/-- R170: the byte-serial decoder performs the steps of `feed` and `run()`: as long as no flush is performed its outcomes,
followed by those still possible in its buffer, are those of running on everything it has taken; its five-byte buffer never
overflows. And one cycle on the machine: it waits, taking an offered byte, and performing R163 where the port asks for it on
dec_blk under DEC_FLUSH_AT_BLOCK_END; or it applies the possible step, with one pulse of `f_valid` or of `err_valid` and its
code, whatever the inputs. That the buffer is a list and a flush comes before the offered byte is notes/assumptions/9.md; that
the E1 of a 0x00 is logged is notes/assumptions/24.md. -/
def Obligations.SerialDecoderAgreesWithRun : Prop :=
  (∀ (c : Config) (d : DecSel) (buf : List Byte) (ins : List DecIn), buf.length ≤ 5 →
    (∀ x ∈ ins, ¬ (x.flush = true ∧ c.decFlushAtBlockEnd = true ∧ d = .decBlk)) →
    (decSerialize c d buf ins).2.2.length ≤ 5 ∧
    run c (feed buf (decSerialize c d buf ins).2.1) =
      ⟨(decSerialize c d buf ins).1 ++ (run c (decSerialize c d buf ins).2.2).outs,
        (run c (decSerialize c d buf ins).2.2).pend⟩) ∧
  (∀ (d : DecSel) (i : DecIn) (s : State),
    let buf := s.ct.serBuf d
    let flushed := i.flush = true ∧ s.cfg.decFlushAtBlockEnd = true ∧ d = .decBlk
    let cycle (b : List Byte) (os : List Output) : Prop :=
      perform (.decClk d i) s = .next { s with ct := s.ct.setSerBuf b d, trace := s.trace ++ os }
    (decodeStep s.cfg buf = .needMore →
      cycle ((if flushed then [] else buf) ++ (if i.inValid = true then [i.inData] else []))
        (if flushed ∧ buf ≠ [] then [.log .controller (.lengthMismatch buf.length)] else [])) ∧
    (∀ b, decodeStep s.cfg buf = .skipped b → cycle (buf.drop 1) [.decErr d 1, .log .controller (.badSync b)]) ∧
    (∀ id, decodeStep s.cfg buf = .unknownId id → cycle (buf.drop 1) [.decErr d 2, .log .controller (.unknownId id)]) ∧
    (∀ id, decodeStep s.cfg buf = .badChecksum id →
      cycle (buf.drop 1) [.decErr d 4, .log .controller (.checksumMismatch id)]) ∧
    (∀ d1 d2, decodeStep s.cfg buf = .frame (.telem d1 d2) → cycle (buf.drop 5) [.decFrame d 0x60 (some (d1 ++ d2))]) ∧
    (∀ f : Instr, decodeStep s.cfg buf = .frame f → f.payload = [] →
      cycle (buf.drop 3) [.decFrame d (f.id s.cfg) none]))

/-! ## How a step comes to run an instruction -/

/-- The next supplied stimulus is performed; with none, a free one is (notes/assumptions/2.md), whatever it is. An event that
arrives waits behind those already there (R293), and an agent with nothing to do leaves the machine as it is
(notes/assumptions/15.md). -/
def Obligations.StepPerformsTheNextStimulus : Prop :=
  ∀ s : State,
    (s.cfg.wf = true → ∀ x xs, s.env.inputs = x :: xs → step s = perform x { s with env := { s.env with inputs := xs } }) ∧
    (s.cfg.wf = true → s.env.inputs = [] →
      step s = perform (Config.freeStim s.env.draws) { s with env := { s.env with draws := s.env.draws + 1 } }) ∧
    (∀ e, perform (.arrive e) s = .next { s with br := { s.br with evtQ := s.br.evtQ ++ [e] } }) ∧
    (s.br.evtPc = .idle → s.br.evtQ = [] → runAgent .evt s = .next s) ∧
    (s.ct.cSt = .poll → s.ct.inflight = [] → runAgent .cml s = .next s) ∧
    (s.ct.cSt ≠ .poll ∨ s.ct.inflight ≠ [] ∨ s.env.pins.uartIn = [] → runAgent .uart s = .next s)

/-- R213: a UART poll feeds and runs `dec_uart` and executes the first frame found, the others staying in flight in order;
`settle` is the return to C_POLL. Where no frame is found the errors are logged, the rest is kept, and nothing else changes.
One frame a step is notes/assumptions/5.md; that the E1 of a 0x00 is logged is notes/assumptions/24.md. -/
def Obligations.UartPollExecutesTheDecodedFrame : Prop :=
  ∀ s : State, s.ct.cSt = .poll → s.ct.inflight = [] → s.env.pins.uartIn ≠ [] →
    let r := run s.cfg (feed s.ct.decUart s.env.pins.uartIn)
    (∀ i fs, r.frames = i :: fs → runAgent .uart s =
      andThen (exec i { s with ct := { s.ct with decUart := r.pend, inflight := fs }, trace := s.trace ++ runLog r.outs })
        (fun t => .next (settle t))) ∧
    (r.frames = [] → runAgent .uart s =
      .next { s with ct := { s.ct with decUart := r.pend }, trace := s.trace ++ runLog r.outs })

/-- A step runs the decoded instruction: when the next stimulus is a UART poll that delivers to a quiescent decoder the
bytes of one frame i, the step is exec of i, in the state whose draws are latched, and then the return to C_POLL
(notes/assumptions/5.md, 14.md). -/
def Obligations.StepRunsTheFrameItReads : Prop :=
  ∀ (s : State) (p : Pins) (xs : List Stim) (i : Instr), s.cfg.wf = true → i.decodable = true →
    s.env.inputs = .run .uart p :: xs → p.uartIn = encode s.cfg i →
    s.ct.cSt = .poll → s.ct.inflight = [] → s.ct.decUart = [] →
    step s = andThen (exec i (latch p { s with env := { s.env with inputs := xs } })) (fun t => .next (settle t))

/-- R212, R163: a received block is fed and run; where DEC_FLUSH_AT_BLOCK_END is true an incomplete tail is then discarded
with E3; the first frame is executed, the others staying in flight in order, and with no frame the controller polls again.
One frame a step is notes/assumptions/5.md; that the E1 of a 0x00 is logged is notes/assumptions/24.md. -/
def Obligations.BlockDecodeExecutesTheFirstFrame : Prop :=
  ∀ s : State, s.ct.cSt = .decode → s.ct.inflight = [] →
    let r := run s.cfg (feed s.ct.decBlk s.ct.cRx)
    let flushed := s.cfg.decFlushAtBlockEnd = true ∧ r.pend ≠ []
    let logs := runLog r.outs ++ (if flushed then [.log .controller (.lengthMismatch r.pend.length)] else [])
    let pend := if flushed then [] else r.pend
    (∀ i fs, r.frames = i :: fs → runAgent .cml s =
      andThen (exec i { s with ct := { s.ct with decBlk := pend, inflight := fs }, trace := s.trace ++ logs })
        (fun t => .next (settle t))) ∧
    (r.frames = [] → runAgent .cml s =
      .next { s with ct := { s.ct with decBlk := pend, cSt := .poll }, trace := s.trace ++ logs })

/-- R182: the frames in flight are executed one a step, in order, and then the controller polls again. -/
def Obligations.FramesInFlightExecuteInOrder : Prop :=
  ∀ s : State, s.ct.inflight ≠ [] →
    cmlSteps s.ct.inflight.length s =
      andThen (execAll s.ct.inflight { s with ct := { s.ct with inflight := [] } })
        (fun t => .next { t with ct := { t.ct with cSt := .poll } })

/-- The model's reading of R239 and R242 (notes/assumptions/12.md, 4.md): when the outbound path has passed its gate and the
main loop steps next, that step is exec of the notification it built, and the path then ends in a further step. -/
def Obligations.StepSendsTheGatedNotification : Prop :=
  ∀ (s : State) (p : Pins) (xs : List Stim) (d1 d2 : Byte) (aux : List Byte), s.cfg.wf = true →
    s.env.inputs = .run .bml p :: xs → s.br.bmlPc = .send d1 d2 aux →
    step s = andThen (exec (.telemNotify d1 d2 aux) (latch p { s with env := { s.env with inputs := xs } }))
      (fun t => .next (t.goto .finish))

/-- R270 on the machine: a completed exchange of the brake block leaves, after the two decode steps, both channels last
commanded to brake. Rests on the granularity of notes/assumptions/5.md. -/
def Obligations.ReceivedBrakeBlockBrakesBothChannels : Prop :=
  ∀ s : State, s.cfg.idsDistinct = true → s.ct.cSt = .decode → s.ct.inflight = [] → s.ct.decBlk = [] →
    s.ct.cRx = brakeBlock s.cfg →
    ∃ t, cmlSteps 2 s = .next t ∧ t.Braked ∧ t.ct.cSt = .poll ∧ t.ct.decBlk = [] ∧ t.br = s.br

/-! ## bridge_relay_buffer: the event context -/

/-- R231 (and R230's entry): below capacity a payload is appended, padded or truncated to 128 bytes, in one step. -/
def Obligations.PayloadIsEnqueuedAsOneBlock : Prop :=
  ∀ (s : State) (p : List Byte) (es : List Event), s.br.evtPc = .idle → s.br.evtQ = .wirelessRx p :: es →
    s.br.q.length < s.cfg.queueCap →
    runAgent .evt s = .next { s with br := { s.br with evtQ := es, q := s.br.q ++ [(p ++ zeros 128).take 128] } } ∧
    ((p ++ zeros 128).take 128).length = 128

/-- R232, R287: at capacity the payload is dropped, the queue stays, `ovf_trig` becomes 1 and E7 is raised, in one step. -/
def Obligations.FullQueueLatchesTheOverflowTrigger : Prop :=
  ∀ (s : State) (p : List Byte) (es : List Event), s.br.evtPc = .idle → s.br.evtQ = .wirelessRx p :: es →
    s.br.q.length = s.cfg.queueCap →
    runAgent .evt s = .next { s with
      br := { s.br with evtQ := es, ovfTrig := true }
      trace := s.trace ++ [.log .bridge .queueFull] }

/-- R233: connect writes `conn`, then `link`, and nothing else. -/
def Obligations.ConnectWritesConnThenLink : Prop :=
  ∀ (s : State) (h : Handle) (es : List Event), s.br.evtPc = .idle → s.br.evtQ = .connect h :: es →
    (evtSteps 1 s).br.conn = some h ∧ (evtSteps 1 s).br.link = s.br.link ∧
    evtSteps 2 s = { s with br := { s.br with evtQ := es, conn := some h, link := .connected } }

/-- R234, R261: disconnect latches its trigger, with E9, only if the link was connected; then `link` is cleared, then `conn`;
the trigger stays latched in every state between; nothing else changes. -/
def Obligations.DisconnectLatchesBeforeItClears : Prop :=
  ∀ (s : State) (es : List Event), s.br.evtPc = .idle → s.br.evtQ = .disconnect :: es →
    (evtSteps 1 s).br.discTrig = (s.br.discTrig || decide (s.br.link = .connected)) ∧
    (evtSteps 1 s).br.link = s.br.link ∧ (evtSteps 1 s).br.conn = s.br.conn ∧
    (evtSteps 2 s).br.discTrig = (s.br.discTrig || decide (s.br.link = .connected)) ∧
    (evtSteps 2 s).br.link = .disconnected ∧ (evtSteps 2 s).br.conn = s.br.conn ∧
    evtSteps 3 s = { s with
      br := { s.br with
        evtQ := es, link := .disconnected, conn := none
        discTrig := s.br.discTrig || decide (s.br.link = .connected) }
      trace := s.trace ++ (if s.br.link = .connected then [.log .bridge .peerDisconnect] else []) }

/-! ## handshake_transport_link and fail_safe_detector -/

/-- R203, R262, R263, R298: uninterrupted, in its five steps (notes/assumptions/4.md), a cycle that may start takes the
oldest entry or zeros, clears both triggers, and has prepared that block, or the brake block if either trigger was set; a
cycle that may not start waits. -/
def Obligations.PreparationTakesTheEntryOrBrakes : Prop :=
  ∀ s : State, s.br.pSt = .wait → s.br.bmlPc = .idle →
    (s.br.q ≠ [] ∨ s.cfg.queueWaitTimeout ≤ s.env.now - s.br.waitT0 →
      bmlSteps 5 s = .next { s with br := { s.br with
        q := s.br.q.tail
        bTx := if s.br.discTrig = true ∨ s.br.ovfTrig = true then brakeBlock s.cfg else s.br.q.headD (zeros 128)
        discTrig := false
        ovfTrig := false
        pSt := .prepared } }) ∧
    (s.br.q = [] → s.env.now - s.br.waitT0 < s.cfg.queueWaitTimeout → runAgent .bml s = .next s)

_Work to be completed_
In your answer, include only the lines above starting at the line that holds "let logs := runLog" and ending at the line that holds "(∀ i fs, r.frames = i :: fs → runAgent .cml", copied exactly.

_Written response_
    let logs := runLog r.outs ++ (if flushed then [.log .controller (.lengthMismatch r.pend.length)] else [])
    let pend := if flushed then [] else r.pend
    (∀ i fs, r.frames = i :: fs → runAgent .cml s =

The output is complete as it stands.